Source data:
----------------------------------------
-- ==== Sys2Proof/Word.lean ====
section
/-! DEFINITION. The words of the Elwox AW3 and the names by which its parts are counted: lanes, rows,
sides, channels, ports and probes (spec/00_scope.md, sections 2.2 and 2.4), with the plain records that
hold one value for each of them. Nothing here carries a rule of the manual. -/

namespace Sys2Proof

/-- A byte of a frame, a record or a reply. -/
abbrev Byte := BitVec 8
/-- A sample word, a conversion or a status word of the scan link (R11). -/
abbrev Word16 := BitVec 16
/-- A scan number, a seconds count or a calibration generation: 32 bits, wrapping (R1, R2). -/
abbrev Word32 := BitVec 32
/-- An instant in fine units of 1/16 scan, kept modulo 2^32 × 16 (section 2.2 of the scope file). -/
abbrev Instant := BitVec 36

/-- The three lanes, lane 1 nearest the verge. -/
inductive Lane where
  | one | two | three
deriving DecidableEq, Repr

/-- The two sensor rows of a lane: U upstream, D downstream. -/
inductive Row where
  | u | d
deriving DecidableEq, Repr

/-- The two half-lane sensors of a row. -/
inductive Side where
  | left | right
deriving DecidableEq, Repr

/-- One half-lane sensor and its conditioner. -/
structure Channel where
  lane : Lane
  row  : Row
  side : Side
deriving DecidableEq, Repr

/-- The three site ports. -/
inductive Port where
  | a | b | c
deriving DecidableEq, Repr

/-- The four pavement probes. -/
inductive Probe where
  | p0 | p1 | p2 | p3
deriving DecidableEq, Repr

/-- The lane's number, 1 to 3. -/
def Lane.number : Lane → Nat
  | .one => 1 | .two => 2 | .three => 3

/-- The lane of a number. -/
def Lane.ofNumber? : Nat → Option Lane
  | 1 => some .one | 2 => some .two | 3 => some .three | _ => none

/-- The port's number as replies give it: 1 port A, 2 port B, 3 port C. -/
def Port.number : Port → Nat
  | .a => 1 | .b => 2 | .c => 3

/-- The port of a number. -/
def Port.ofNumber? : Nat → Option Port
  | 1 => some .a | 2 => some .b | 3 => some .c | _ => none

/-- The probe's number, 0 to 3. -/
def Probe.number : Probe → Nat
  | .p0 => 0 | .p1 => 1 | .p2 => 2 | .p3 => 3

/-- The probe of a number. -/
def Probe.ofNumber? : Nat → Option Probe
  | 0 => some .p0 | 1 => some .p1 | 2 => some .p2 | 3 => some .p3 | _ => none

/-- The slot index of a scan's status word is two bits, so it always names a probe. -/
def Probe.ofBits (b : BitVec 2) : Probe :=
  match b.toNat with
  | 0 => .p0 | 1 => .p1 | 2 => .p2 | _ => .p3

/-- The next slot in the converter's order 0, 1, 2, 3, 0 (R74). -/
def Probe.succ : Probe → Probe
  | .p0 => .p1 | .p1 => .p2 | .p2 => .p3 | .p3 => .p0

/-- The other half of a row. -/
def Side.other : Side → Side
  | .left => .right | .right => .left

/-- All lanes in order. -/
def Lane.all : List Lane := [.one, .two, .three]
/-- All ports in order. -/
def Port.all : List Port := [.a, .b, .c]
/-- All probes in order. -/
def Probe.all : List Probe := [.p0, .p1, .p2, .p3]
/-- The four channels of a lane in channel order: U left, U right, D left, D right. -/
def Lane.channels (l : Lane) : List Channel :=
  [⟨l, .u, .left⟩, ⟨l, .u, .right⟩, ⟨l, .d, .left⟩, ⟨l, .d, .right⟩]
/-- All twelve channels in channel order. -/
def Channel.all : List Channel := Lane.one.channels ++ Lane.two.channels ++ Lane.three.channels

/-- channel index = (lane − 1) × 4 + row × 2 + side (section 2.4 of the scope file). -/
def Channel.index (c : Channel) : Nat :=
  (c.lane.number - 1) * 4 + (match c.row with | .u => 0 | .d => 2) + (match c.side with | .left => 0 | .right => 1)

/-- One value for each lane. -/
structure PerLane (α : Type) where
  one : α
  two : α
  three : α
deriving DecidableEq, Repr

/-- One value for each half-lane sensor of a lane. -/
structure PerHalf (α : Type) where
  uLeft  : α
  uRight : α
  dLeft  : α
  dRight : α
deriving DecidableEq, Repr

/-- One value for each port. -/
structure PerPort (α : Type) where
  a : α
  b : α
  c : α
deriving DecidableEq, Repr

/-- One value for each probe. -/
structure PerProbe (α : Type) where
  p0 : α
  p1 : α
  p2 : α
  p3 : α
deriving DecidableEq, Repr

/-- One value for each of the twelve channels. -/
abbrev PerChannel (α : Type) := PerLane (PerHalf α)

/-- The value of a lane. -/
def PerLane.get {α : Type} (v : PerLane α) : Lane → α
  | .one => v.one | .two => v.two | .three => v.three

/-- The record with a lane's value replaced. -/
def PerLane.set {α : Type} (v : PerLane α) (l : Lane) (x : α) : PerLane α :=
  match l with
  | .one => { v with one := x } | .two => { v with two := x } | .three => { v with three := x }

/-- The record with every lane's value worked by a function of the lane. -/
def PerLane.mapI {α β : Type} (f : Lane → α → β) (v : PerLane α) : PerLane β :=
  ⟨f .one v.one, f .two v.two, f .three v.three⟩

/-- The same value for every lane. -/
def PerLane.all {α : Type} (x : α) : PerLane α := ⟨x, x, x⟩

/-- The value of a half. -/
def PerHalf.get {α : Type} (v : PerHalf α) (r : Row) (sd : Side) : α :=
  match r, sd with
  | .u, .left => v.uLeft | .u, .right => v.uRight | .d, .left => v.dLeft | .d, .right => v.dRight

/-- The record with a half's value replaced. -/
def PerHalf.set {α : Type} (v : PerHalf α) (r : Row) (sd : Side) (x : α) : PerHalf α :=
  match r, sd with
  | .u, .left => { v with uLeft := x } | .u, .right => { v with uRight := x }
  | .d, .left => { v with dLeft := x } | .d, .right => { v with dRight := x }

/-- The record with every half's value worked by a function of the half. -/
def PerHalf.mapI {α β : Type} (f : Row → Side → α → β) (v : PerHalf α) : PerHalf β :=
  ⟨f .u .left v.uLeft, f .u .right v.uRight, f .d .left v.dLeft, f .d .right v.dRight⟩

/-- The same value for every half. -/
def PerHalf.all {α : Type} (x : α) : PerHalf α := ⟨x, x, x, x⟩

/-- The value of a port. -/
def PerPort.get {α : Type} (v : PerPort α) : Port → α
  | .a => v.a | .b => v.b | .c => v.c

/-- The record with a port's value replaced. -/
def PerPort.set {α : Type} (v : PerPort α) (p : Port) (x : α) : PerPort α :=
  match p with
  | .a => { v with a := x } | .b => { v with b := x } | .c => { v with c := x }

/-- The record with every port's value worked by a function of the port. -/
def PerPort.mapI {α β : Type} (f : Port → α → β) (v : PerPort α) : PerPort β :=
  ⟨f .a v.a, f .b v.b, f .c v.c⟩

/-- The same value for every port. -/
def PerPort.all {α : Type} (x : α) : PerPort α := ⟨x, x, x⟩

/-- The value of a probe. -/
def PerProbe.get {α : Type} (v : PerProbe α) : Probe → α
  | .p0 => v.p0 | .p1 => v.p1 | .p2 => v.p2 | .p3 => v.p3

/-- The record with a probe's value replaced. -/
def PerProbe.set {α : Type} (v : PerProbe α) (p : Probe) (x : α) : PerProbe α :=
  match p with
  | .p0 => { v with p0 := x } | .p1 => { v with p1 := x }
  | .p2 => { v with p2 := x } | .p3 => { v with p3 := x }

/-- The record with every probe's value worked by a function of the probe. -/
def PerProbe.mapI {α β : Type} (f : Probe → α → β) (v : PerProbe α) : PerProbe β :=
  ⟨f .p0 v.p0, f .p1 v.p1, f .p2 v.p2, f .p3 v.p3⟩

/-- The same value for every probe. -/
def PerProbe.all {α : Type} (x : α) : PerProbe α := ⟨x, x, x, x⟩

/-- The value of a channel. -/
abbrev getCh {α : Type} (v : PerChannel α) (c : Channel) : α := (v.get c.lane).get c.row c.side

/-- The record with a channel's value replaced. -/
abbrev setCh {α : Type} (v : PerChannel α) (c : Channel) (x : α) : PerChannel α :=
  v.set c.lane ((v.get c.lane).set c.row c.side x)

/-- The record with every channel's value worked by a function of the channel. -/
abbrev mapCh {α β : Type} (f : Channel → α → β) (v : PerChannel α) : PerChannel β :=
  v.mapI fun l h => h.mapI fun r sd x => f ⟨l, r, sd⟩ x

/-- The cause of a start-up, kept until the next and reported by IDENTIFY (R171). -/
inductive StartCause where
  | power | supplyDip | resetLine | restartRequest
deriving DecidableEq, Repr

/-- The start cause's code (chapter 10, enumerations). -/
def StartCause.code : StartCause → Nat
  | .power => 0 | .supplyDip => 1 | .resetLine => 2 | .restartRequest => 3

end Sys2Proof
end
----------------------------------------
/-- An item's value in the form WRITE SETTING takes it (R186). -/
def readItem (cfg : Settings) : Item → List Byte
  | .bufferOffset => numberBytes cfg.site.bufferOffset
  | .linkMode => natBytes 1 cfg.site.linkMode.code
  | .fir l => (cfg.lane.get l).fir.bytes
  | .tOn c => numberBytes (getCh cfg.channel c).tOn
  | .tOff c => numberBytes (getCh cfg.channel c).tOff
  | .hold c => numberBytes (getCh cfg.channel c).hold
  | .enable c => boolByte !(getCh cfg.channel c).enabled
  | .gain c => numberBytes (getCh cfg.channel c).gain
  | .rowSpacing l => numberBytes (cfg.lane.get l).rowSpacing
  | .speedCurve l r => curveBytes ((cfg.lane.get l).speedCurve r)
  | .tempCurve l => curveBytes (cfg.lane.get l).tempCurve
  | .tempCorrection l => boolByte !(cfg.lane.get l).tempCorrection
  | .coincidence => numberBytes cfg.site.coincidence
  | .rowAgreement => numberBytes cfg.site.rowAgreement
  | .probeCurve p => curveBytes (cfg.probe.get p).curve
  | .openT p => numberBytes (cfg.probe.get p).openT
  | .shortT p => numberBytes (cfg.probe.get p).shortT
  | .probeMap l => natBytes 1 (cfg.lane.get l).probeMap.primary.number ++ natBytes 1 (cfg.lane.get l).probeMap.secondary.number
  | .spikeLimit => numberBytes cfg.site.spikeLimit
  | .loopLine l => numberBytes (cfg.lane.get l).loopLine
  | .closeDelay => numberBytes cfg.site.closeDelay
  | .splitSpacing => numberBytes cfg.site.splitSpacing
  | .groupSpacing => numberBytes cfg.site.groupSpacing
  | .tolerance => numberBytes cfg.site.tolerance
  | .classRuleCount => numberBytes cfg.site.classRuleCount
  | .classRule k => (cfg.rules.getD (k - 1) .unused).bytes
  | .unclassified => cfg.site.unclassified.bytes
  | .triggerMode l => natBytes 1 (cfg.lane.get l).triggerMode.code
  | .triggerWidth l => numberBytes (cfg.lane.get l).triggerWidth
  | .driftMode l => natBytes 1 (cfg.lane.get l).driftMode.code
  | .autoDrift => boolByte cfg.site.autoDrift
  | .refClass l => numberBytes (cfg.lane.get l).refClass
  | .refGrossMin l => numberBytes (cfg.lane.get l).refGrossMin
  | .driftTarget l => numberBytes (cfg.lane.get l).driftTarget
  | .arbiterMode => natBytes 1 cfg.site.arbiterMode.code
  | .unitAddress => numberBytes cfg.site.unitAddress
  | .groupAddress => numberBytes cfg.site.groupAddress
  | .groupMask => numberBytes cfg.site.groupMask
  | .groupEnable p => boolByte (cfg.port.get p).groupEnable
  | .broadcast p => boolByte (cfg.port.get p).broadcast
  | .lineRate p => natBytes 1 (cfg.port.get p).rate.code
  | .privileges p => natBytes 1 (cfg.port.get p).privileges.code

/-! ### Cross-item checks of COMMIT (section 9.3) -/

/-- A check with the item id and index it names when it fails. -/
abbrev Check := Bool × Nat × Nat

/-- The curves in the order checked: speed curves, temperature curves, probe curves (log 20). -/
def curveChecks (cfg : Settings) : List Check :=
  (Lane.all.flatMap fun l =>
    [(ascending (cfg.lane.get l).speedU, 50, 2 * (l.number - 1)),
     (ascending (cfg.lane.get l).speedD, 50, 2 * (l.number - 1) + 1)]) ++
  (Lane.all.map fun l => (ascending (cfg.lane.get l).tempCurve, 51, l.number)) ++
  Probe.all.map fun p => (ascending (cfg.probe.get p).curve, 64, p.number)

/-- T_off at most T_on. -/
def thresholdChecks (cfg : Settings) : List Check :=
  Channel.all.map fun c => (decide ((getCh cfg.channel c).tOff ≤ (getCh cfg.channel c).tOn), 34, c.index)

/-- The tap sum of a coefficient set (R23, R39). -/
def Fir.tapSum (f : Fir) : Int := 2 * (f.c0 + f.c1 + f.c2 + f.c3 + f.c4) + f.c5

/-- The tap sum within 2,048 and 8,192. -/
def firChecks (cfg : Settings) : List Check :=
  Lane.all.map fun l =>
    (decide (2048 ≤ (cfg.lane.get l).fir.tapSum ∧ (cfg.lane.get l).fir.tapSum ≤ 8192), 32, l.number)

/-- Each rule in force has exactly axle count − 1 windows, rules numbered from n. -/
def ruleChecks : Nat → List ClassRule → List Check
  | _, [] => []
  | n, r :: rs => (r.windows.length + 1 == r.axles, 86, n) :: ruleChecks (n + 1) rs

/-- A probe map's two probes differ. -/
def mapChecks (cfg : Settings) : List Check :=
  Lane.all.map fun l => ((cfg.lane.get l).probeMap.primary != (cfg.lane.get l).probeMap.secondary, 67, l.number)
----------------------------------------
## What to do:
If a line in the entries contains the word "function", copy that line out.

## Solution to this exercise:
/-- The record with every lane's value worked by a function of the lane. -/
/-- The record with every half's value worked by a function of the half. -/
/-- The record with every port's value worked by a function of the port. -/
/-- The record with every probe's value worked by a function of the probe. -/
/-- The record with every channel's value worked by a function of the channel. -/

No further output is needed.